我正在尝试重塑caffemodel的卷积层的大小(这是如何进行网络手术的教程,仅显示如何将重量参数从一个caffemodel复制到另一个相同大小的模型.
相反,我需要向卷积过滤器添加一个新通道(全为0),以便将其大小从当前(64
x 3
x 3
x 3
)更改为(64
x 4
x 3
x 3
).
I'm trying to reshape the size of a convolution layer of a caffemodel (This is a follow-up question to this question). Although there is a tutorial on how to do net surgery, it only shows how to copy weight parameters from one caffemodel to another of the same size.
Instead I need to add a new channel (all 0) to my convolution filter such that it changes its size from currently (64
x3
x3
x3
) to (64
x4
x3
x3
).
假设卷积层称为'conv1'
.这是我到目前为止尝试过的:
Say the convolution layer is called 'conv1'
. This is what I tried so far:
# Load the original network and extract the fully connected layers' parameters.

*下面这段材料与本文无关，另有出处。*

/-- GSDSUB (48_custom_mmi.md rule R779). -/
def execGsdsub (ft : BitVec 5) (fs : BitVec 5) (fd : BitVec 5) (s : State) : Out :=
  s.mmiTrap ft fs fd 64 ((s.readFpr fs).toInt - (s.readFpr ft).toInt)

/-- GSSEQU (48_custom_mmi.md rule R775). -/
def execGssequ (ft : BitVec 5) (fs : BitVec 5) (s : State) : Out := s.mmiCompare ft fs (· == ·)

/-- GSSEQ (48_custom_mmi.md rule R776). -/
def execGsseq (ft : BitVec 5) (fs : BitVec 5) (s : State) : Out := s.mmiCompare ft fs (· == ·)

/-- GSSLTU (48_custom_mmi.md rule R780). -/
def execGssltu (ft : BitVec 5) (fs : BitVec 5) (s : State) : Out := s.mmiCompare ft fs BitVec.ult

/-- GSSLT (48_custom_mmi.md rule R781). -/
def execGsslt (ft : BitVec 5) (fs : BitVec 5) (s : State) : Out := s.mmiCompare ft fs BitVec.slt

/-- GSSLEU (48_custom_mmi.md rule R788). -/
def execGssleu (ft : BitVec 5) (fs : BitVec 5) (s : State) : Out := s.mmiCompare ft fs BitVec.ule

/-- GSSLE (48_custom_mmi.md rule R789). -/
def execGssle (ft : BitVec 5) (fs : BitVec 5) (s : State) : Out := s.mmiCompare ft fs BitVec.sle

/-- GSSLL (48_custom_mmi.md rule R782). -/
def execGssll (ft : BitVec 5) (fs : BitVec 5) (fd : BitVec 5) (s : State) : Out :=
  s.mmi ft fs fd fun a b => sextWord (shl (count7 b) (lowWord a))

/-- GSDSLL (48_custom_mmi.md rule R783). -/
def execGsdsll (ft : BitVec 5) (fs : BitVec 5) (fd : BitVec 5) (s : State) : Out :=
  s.mmi ft fs fd fun a b => shl (count7 b) a

/-- GSSRL (48_custom_mmi.md rule R784). -/
def execGssrl (ft : BitVec 5) (fs : BitVec 5) (fd : BitVec 5) (s : State) : Out :=
  s.mmi ft fs fd fun a b => sextWord (shr (count7 b) (lowWord a))

/-- GSDSRL (48_custom_mmi.md rule R785). -/
def execGsdsrl (ft : BitVec 5) (fs : BitVec 5) (fd : BitVec 5) (s : State) : Out :=
  s.mmi ft fs fd fun a b => shr (count7 b) a

/-- GSSRA (48_custom_mmi.md rule R786): a count above 31 leaves the result open (log 6). -/
def execGssra (ft : BitVec 5) (fs : BitVec 5) (fd : BitVec 5) (s : State) : Out :=
  s.mmi ft fs fd fun a b =>
    if count7 b ≤ 31 then sextWord ((lowWord a).sshiftRight (count7 b)) else s.free Slot.result

/-- GSDSRA (48_custom_mmi.md rule R787): a count above 63 leaves the result open (log 6). -/
def execGsdsra (ft : BitVec 5) (fs : BitVec 5) (fd : BitVec 5) (s : State) : Out :=
  s.mmi ft fs fd fun a b =>
    if count7 b ≤ 63 then a.sshiftRight (count7 b) else s.free Slot.result

end Sys2Proof.Machine
end

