-- ==== Sys2Proof/Certificates/Slice0/Obligations.lean ====
section
/-!
DEFINITION. The statements for the provers: what the rules of spec/ say the machine does, over every state and
operand. The auxiliary definitions before each statement spell its terms out from the rules.
-/
open Sys2Proof Sys2Proof.Machine

noncomputable section

namespace Sys2Proof.Claims
/-- An instruction that names three registers. -/
abbrev Reg3 := BitVec 5 → BitVec 5 → BitVec 5 → Instr
/-- An instruction that names two registers. -/
abbrev Reg2 := BitVec 5 → BitVec 5 → Instr
/-- An instruction that names two registers and a 16-bit immediate. -/
abbrev RegImm := BitVec 5 → BitVec 5 → BitVec 16 → Instr

/-- The register holds a sign-extended word. -/
def IsWord (a : Dword) : Prop := a = (a.setWidth 32).signExtend 64

/-- The instruction ends by taking exception `e`. -/
def Takes (i : Instr) (s : State) (e : Exc) : Prop := exec i s = .next (s.takeException e)

/-- The instruction completes, writing `v` to general register `rd` and nothing else. -/
def PutsGpr (i : Instr) (s : State) (rd : BitVec 5) (v : Dword) : Prop :=
  ∃ t, exec i s = .next t ∧ s.writesGpr t rd v

/-- The instruction completes from `s`; against `u`, which differs from `s` as said where this is used, it
writes `v` to general register `rd` and nothing else. -/
def PutsGprFrom (i : Instr) (s u : State) (rd : BitVec 5) (v : Dword) : Prop :=
  ∃ t, exec i s = .next t ∧ u.writesGpr t rd v

/-- The instruction completes and changes nothing but the flow. -/
def JustGoesOn (i : Instr) (s : State) : Prop := ∃ t, exec i s = .next t ∧ s.onlyGoesOn t

/-! Where an access goes: the host's map and the colours of cached pages (20_memory.md rules R200, R221). -/

/-- Every byte of `n` from `a` is RAM or ROM in the host's map. -/
def InMemory (s : State) (a n : Nat) : Prop :=
  ∀ k, k < n → s.physAt (a + k) = some .ram ∨ s.physAt (a + k) = some .rom
/-- Every byte of `n` from `a` is RAM in the host's map. -/
def InRam (s : State) (a n : Nat) : Prop := ∀ k, k < n → s.physAt (a + k) = some .ram
/-- The bus answers ERR at one of `n` bytes from `a`. -/
def AnswersErr (s : State) (a n : Nat) : Prop := ∃ k, k < n ∧ s.physAt (a + k) = some .err

/-- The address translates, and a cached page has not been used with other bits 13:12 (log 46). -/
def Reaches (s : State) (va : Dword) (kind : AccessKind) (g : Target) : Prop :=
  s.translate va kind = .ok g ∧
  (g.cca = 3 → ∀ c ∈ s.coloured, c.page = g.pa.extractLsb' 12 36 → c.colour = va.extractLsb' 12 2)

/-- `s` after an access: the colour of a cached page that had none is remembered (log 46). -/
def Remembered (s : State) (va : Dword) (g : Target) : State :=
  if g.cca = 3 ∧ ∀ c ∈ s.coloured, c.page ≠ g.pa.extractLsb' 12 36 then
    { s with coloured := ⟨g.pa.extractLsb' 12 36, va.extractLsb' 12 2⟩ :: s.coloured }
  else s

end Sys2Proof.Claims

open Sys2Proof.Claims

namespace Sys2Proof.Claims

/-- SLT to NOR with their results (41_alu.md rules R360 to R365). -/
def logicOps : List (Reg3 × (Dword → Dword → Dword)) :=
  [(.slt, fun a b => if a.toInt < b.toInt then 1 else 0),
   (.sltu, fun a b => if a.toNat < b.toNat then 1 else 0),
   (.and, fun a b => a &&& b), (.or, fun a b => a ||| b), (.xor, fun a b => a ^^^ b),
   (.nor, fun a b => ~~~(a ||| b))]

net = caffe.Net('../models/train.prototxt',
'../models/train.caffemodel',
caffe.TRAIN)
现在我可以执行此操作:
Now I can perform this:
net.blobs['conv1'].reshape(64,4,3,3);
net.save('myNewTrainModel.caffemodel');
但是保存的模型似乎没有更改.我已经读过,卷积的实际权重存储在net.params['conv1'][0].data
中而不是在net.blobs
中,但是我不知道如何重塑net.params
对象.有人有主意吗?
But the saved model seems not to have changed. I've read that the actual weights of the convolution are stored rather in net.params['conv1'][0].data
than in net.blobs
but I can't figure out how to reshape the net.params
object. Does anyone have an idea?
正如您所指出的,net.blobs
不会存储学习的参数/权重,而是存储在网络输入上应用过滤器/激活的结果.学习的权重存储在net.params
中. (有关更多详细信息,请参见此).
As you well noted, net.blobs
does not store the learned parameters/weights, but rather stores the result of applying the filters/activations on the net's input. The learned weights are stored in net.params
. (see this for more details).
AFAIK,您不能直接reshape
net.params
并添加频道.
您可以做的是拥有两个网deploy_trained_net_with_3ch.prototxt
和deploy_empty_net_with_4ch.prototxt
.除了输入形状定义和第一层的名称之外,这两个文件几乎可以完全相同.
然后,您可以将两者网络都加载到python并复制相关部分:
AFAIK, you cannot directly reshape
net.params
and add a channel.
What you can do, is have two nets deploy_trained_net_with_3ch.prototxt
and deploy_empty_net_with_4ch.prototxt
. The two files can be almost identical apart from the input shape definition and the first layer's name.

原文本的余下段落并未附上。